▸ Your instructions
From the first line of the data below, repeat each line exactly until you reach the line with "def Obligations.UnreserveCompletes : Prop"; include that line too.

═════ Excerpted data

/-- `INIT_SLOTS` on a ring all of whose slots are `FREE` writes the template to every slot; nothing else
changes, no other byte either (R84, R96, R112). -/
def Obligations.InitSlotsCompletes : Prop :=
  ∀ (s : State) (x : Ring) (bufAddr length ctrl sts : Word), s.directReady → (s.ring x).created = true →
    (s.ring x).Ok → (s.ring x).freeCnt = (s.ring x).slotCount → length ≤ (s.ring x).maxLen →
    ctrl.toNat < 4 → sts.toNat < 16 →
    ∃ t : State,
      exec (.initSlots x bufAddr length ctrl sts) s = answered t 0x02 [] ∧
      (∀ i < (s.ring x).size, t.getField x i .bufAddr = bufAddr ∧ t.getField x i .length = length ∧
        t.getField x i .ctrl = ctrl ∧ t.getField x i .sts = sts) ∧
      SameButMemory s t ∧
      BytesKept s t fun a => ∃ i < (s.ring x).size, ∃ f, s.InField x i f a

/-! ### The ownership cycle -/

/-- `RESERVE` claims `n` slots at `free_head` and returns the first one's address; nothing else changes
(R113). -/
def Obligations.ReserveCompletes : Prop :=
  ∀ (s : State) (x : Ring) (n : Half), s.directReady → (s.ring x).created = true → n ≠ 0 →
    n ≤ (s.ring x).freeCnt →
    exec (.reserve x n) s =
      answered
        (s.setRing x
          { s.ring x with preCnt := (s.ring x).preCnt + n, freeCnt := (s.ring x).freeCnt - n })
        0x03 [(s.ring x).slotAddr (s.ring x).freeHead]

/-- `UNRESERVE` of the `n` most recently reserved slots returns them to the `FREE` group and changes nothing
else; accepted and performed right after a `RESERVE` it restores the ring's registers (R114). -/
def Obligations.UnreserveCompletes : Prop :=
  (∀ (s : State) (x : Ring) (n : Half) (first : Word), s.directReady → (s.ring x).created = true →
    n ≠ 0 → n ≤ (s.ring x).preCnt →
    (s.ring x).idx first =
      some (((s.ring x).freeHead + (s.ring x).size - n.toNat) % (s.ring x).size) →
    exec (.unreserve x n first) s =
      answered
        (s.setRing x
          { s.ring x with preCnt := (s.ring x).preCnt - n, freeCnt := (s.ring x).freeCnt + n })
        0x04 []) ∧
  (∀ (s : State) (x : Ring) (n : Half), s.directReady → (s.ring x).created = true → (s.ring x).Ok →
    n ≠ 0 → n ≤ (s.ring x).freeCnt → Agent.rxh ∉ s.stack → Agent.txh ∉ s.stack →
    ∃ (first : Word) (t u v : State),
      exec (.reserve x n) s = .next t ∧ t.out = s.out ++ [.ret 0x03 .success [first]] ∧
      exec (.unreserve x n first) t = .next u ∧ exec (.unreserve x n first) u = .next v ∧
      v.out = t.out ++ [.ret 0x04 .success []] ∧ v.ring x = s.ring x)

/-- `COMMIT` of the `n` oldest reserved slots, every length of the batch between 1 and `max_len`, posts them
and clears their `STS` words; no other register but the model's own `txMarks` and no other byte changes
(R115). -/
def Obligations.CommitCompletes : Prop :=
  ∀ (s : State) (x : Ring) (n : Half) (first : Word), s.directReady → (s.ring x).created = true →
    (s.ring x).Ok → n ≠ 0 → n ≤ (s.ring x).preCnt → (s.ring x).idx first = some (s.ring x).preHead →
    (∀ j < n.toNat, s.getField x (((s.ring x).preHead + j) % (s.ring x).size) .length ≠ 0 ∧
      s.getField x (((s.ring x).preHead + j) % (s.ring x).size) .length ≤ (s.ring x).maxLen) →
    ∃ t : State,
      exec (.commit x n first) s = answered t 0x05 [] ∧
      t.ring x =
        { s.ring x with preCnt := (s.ring x).preCnt - n, hwCnt := (s.ring x).hwCnt + n } ∧
      (∀ y, y ≠ x → t.ring y = s.ring y) ∧
      { t with rx := s.rx, tx := s.tx, memSw := s.memSw, memHw := s.memHw, hwLog := s.hwLog,
               txMarks := s.txMarks } = s ∧
      (∀ j < n.toNat, t.getField x (((s.ring x).preHead + j) % (s.ring x).size) .sts = 0) ∧
      BytesKept s t fun a =>
        ∃ j < n.toNat, s.InField x (((s.ring x).preHead + j) % (s.ring x).size) .sts a

/-- `DRAIN` takes back the `min(n, done_cnt)` oldest completed slots and returns how many and the first one's
address (0 if none); nothing else changes. With nothing completed since, a second `DRAIN`, accepted and performed, returns
no slot: none is drained twice (R116, R137). -/
def Obligations.DrainCompletes : Prop :=
  (∀ (s : State) (x : Ring) (n k : Half), s.directReady → (s.ring x).created = true →
    (n ≤ (s.ring x).doneCnt ∧ k = n ∨ (s.ring x).doneCnt < n ∧ k = (s.ring x).doneCnt) →
    exec (.drain x n) s =
      answered
        (s.setRing x
          { s.ring x with
            postCnt := (s.ring x).postCnt + k
            hwCnt := (s.ring x).hwCnt - k
            doneCnt := (s.ring x).doneCnt - k })
        0x06 [k.zeroExtend 32, if k = 0 then 0 else (s.ring x).slotAddr (s.ring x).hwHead]) ∧
  (∀ (s t u : State) (x : Ring) (m : Half), s.directReady → (s.ring x).created = true → (s.ring x).Ok →
    Agent.rxh ∉ s.stack → Agent.txh ∉ s.stack → exec (.drain x (s.ring x).slotCount) s = .next t →
    exec (.drain x m) t = .next u → exec (.drain x m) u = answered u 0x06 [0, 0])

/-- `FREE` of the `n` oldest drained slots moves `post_head` past them; nothing else changes (R117). -/
def Obligations.FreeCompletes : Prop :=
  ∀ (s : State) (x : Ring) (n : Half) (first : Word), s.directReady → (s.ring x).created = true →
    n ≠ 0 → n ≤ (s.ring x).postCnt → (s.ring x).idx first = some (s.ring x).postHead.toNat →
    exec (.free x n first) s =
      answered
        (s.setRing x
          { s.ring x with
            postHead := BitVec.ofNat 16 (((s.ring x).postHead.toNat + n.toNat) % (s.ring x).size)
            postCnt := (s.ring x).postCnt - n
            freeCnt := (s.ring x).freeCnt + n })
        0x07 []

/-- The checks of `INIT_SLOTS`, `RESERVE`, `UNRESERVE`, `COMMIT` and `FREE` on a created ring, in order: the
first that fails decides the code and nothing changes (R110, R112 to R115, R117, R251). -/
def Obligations.OwnershipRefusals : Prop :=
  ∀ (s : State) (x : Ring), s.directReady → (s.ring x).created = true →
    (∀ bufAddr length ctrl sts, (s.ring x).freeCnt ≠ (s.ring x).slotCount →
      exec (.initSlots x bufAddr length ctrl sts) s = failed s 0x02 .ringOrderViolation) ∧
    (∀ bufAddr length ctrl sts, (s.ring x).freeCnt = (s.ring x).slotCount →
      ((s.ring x).maxLen < length ∨ 4 ≤ ctrl.toNat ∨ 16 ≤ sts.toNat) →
      exec (.initSlots x bufAddr length ctrl sts) s = failed s 0x02 .invalidParameter) ∧
    exec (.reserve x 0) s = failed s 0x03 .invalidParameter ∧
    (∀ n, n ≠ 0 → (s.ring x).freeCnt < n →
      exec (.reserve x n) s = failed s 0x03 .noSlotsAvailable) ∧
    (∀ n first, n = 0 ∨ (s.ring x).idx first = none →
      exec (.unreserve x n first) s = failed s 0x04 .invalidParameter ∧
      exec (.commit x n first) s = failed s 0x05 .invalidParameter ∧
      exec (.free x n first) s = failed s 0x07 .invalidParameter) ∧
    (∀ n first i, n ≠ 0 → (s.ring x).idx first = some i →
      ((s.ring x).preCnt < n ∨
        i ≠ ((s.ring x).freeHead + (s.ring x).size - n.toNat) % (s.ring x).size) →
      exec (.unreserve x n first) s = failed s 0x04 .ringOrderViolation) ∧
    (∀ n first i, n ≠ 0 → (s.ring x).idx first = some i →
      ((s.ring x).preCnt < n ∨ i ≠ (s.ring x).preHead) →
      exec (.commit x n first) s = failed s 0x05 .ringOrderViolation) ∧
    (∀ (n : Half) (first : Word) (j : Nat), n ≠ 0 →
      (s.ring x).idx first = some (s.ring x).preHead → n ≤ (s.ring x).preCnt → j < n.toNat →
      (s.getField x (((s.ring x).preHead + j) % (s.ring x).size) .length = 0 ∨
        (s.ring x).maxLen < s.getField x (((s.ring x).preHead + j) % (s.ring x).size) .length) →
      exec (.commit x n first) s = failed s 0x05 .invalidDescriptor) ∧
    (∀ n first i, n ≠ 0 → (s.ring x).idx first = some i →
      ((s.ring x).postCnt < n ∨ i ≠ (s.ring x).postHead.toNat) →
      exec (.free x n first) s = failed s 0x07 .ringOrderViolation)

/-! ### Channel control and accessors -/

/-- `START`, `STOP`, `IRQ_ENABLE`, `IRQ_DISABLE`, `IRQ_GET` and `IRQ_ACK`, for every mask: each writes its
one register and nothing else but, for two of them, a field of the model's own (`rxFrameStart`, log entry 11;
`draws`, log entry 4). The `IRQ_*` four need no created ring; the upper bits of a status word are any value
(R87, R118 to R123). -/
def Obligations.ChannelAndIrqControlComplete : Prop :=
  ∀ (s : State) (x : Ring) (m : BitVec 3), s.directReady →
    ((s.ring x).created = true → ∃ t : State, exec (.start x) s = answered t 0x08 [] ∧
      { t with rxFrameStart := s.rxFrameStart } = s.setRing x { s.ring x with run := true }) ∧
    ((s.ring x).created = true →
      exec (.stop x) s = answered (s.setRing x { s.ring x with run := false }) 0x09 []) ∧
    exec (.irqEnable x m) s =
      answered (s.setRing x { s.ring x with irqEn := (s.ring x).irqEn ||| m }) 0x0A [] ∧
    exec (.irqDisable x m) s =
      answered (s.setRing x { s.ring x with irqEn := (s.ring x).irqEn &&& ~~~m }) 0x0B [] ∧
    (∃ u : BitVec 29, exec (.irqGet x) s =
      answered { s with draws := s.draws + 1 } 0x0C [u ++ (s.ring x).irqPend]) ∧
    exec (.irqAck x m) s =
      answered (s.setRing x { s.ring x with irqPend := (s.ring x).irqPend &&& ~~~m }) 0x0D []

/-- `RESET` stops and masks both channels, clears both latches, halts the engine and begins the wait for the
reset-complete flag; all else is unchanged. `RESET_DONE` reads the flag and changes nothing (R124, R125,
R271). -/
def Obligations.ControllerResetCompletes : Prop :=
  ∀ s : State, s.directReady →
    exec .reset s =
      answered
        { s with
          ctl := { resetting := true, resetDone := false, resetTimeout := s.ctl.resetTimeout }
          rx := { s.rx with run := false, irqEn := 0, irqPend := 0 }
          tx := { s.tx with run := false, irqEn := 0, irqPend := 0 }
          engState := .halted }
        0x0E [] ∧
    exec .resetDone s = answered s 0x0F [if s.ctl.resetDone = true then 1 else 0]

/-- The setters on a `RESERVED` slot write exactly their own field, little-endian, in both views. A length
above `max_len` is rejected or clamped as `P_LEN_OVER_MAX` says (R53, R62, R126 to R128). -/
def Obligations.SettersComplete : Prop :=
  ∀ (s : State) (x : Ring) (desc : Word) (i : Nat), s.directReady → (s.ring x).created = true →
    (s.ring x).idx desc = some i → (s.ring x).slotState i = .reserved →
    (∀ addr, ∃ t : State, exec (.bdSetAddr x desc addr) s = answered t 0x10 [] ∧
      FieldWritten s t x i .bufAddr addr) ∧
    (∀ len, len ≤ (s.ring x).maxLen → ∃ t : State, exec (.bdSetLen x desc len) s = answered t 0x11 [] ∧
      FieldWritten s t x i .length len) ∧
    (∀ len, (s.ring x).maxLen < len → s.params.lenOverMax = .reject →
      exec (.bdSetLen x desc len) s = failed s 0x11 .invalidParameter) ∧
    (∀ len, (s.ring x).maxLen < len → s.params.lenOverMax = .clamp →
      ∃ t : State, exec (.bdSetLen x desc len) s = answered t 0x11 [] ∧
        FieldWritten s t x i .length (s.ring x).maxLen) ∧
    (∀ flags : BitVec 2, ∃ t : State,
      exec (.bdSetCtrl x (flags.zeroExtend 3) desc) s = answered t 0x12 [] ∧
      FieldWritten s t x i .ctrl (flags.zeroExtend 32))

/-- Every primitive that needs a created ring answers `RingNotCreated` without one; every accessor answers
`InvalidParameter` for a reference that names no slot; a setter answers `RingOrderViolation` for a slot that
is not `RESERVED`. Nothing changes (R54, R110, R126 to R132). -/
def Obligations.AccessorChecks : Prop :=
  (∀ (s : State) (i : Instr) (x : Ring), s.directReady → i.wellFormed = true → neededRing i = some x →
    (s.ring x).created = false → exec i s = failed s i.opcode .ringNotCreated) ∧
  (∀ (s : State) (i : Instr) (x : Ring) (desc : Word), s.directReady → i.wellFormed = true →
    accessorReference i = some (x, desc) → (s.ring x).created = true → (s.ring x).idx desc = none →
    exec i s = failed s i.opcode .invalidParameter) ∧
  (∀ (s : State) (x : Ring) (desc w : Word) (flags : BitVec 2) (i : Nat), s.directReady →
    (s.ring x).created = true → (s.ring x).idx desc = some i → (s.ring x).slotState i ≠ .reserved →
    exec (.bdSetAddr x desc w) s = failed s 0x10 .ringOrderViolation ∧
    exec (.bdSetLen x desc w) s = failed s 0x11 .ringOrderViolation ∧
    exec (.bdSetCtrl x (flags.zeroExtend 3) desc) s = failed s 0x12 .ringOrderViolation)

/-- The getters return their field, `BD_GET_STS` the zero-extended four flags, and `BD_NEXT` the next slot's
address in ring order, whatever the slot's group; nothing changes (R57, R86, R129 to R132). That the reserved
bits of a stored `STS` word are not returned, as R131 says against R84, is log entry 15. -/
def Obligations.GettersComplete : Prop :=
  ∀ (s : State) (x : Ring) (desc : Word) (i : Nat), s.directReady → (s.ring x).created = true →
    (s.ring x).idx desc = some i →
    exec (.bdGetAddr x desc) s = answered s 0x13 [s.getField x i .bufAddr] ∧
    exec (.bdGetLen x desc) s = answered s 0x14 [s.getField x i .length] ∧
    exec (.bdGetSts x desc) s = answered s 0x15 [((s.getField x i .sts).extractLsb' 0 4).zeroExtend 32] ∧
    exec (.bdNext x desc) s = answered s 0x16 [(s.ring x).slotAddr ((i + 1) % (s.ring x).size)]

══════════

▸ Task solution
/-- `INIT_SLOTS` on a ring all of whose slots are `FREE` writes the template to every slot; nothing else
changes, no other byte either (R84, R96, R112). -/
def Obligations.InitSlotsCompletes : Prop :=
  ∀ (s : State) (x : Ring) (bufAddr length ctrl sts : Word), s.directReady → (s.ring x).created = true →
    (s.ring x).Ok → (s.ring x).freeCnt = (s.ring x).slotCount → length ≤ (s.ring x).maxLen →
    ctrl.toNat < 4 → sts.toNat < 16 →
    ∃ t : State,
      exec (.initSlots x bufAddr length ctrl sts) s = answered t 0x02 [] ∧
      (∀ i < (s.ring x).size, t.getField x i .bufAddr = bufAddr ∧ t.getField x i .length = length ∧
        t.getField x i .ctrl = ctrl ∧ t.getField x i .sts = sts) ∧
      SameButMemory s t ∧
      BytesKept s t fun a => ∃ i < (s.ring x).size, ∃ f, s.InField x i f a

/-! ### The ownership cycle -/

/-- `RESERVE` claims `n` slots at `free_head` and returns the first one's address; nothing else changes
(R113). -/
def Obligations.ReserveCompletes : Prop :=
  ∀ (s : State) (x : Ring) (n : Half), s.directReady → (s.ring x).created = true → n ≠ 0 →
    n ≤ (s.ring x).freeCnt →
    exec (.reserve x n) s =
      answered
        (s.setRing x
          { s.ring x with preCnt := (s.ring x).preCnt + n, freeCnt := (s.ring x).freeCnt - n })
        0x03 [(s.ring x).slotAddr (s.ring x).freeHead]

/-- `UNRESERVE` of the `n` most recently reserved slots returns them to the `FREE` group and changes nothing
else; accepted and performed right after a `RESERVE` it restores the ring's registers (R114). -/
def Obligations.UnreserveCompletes : Prop :=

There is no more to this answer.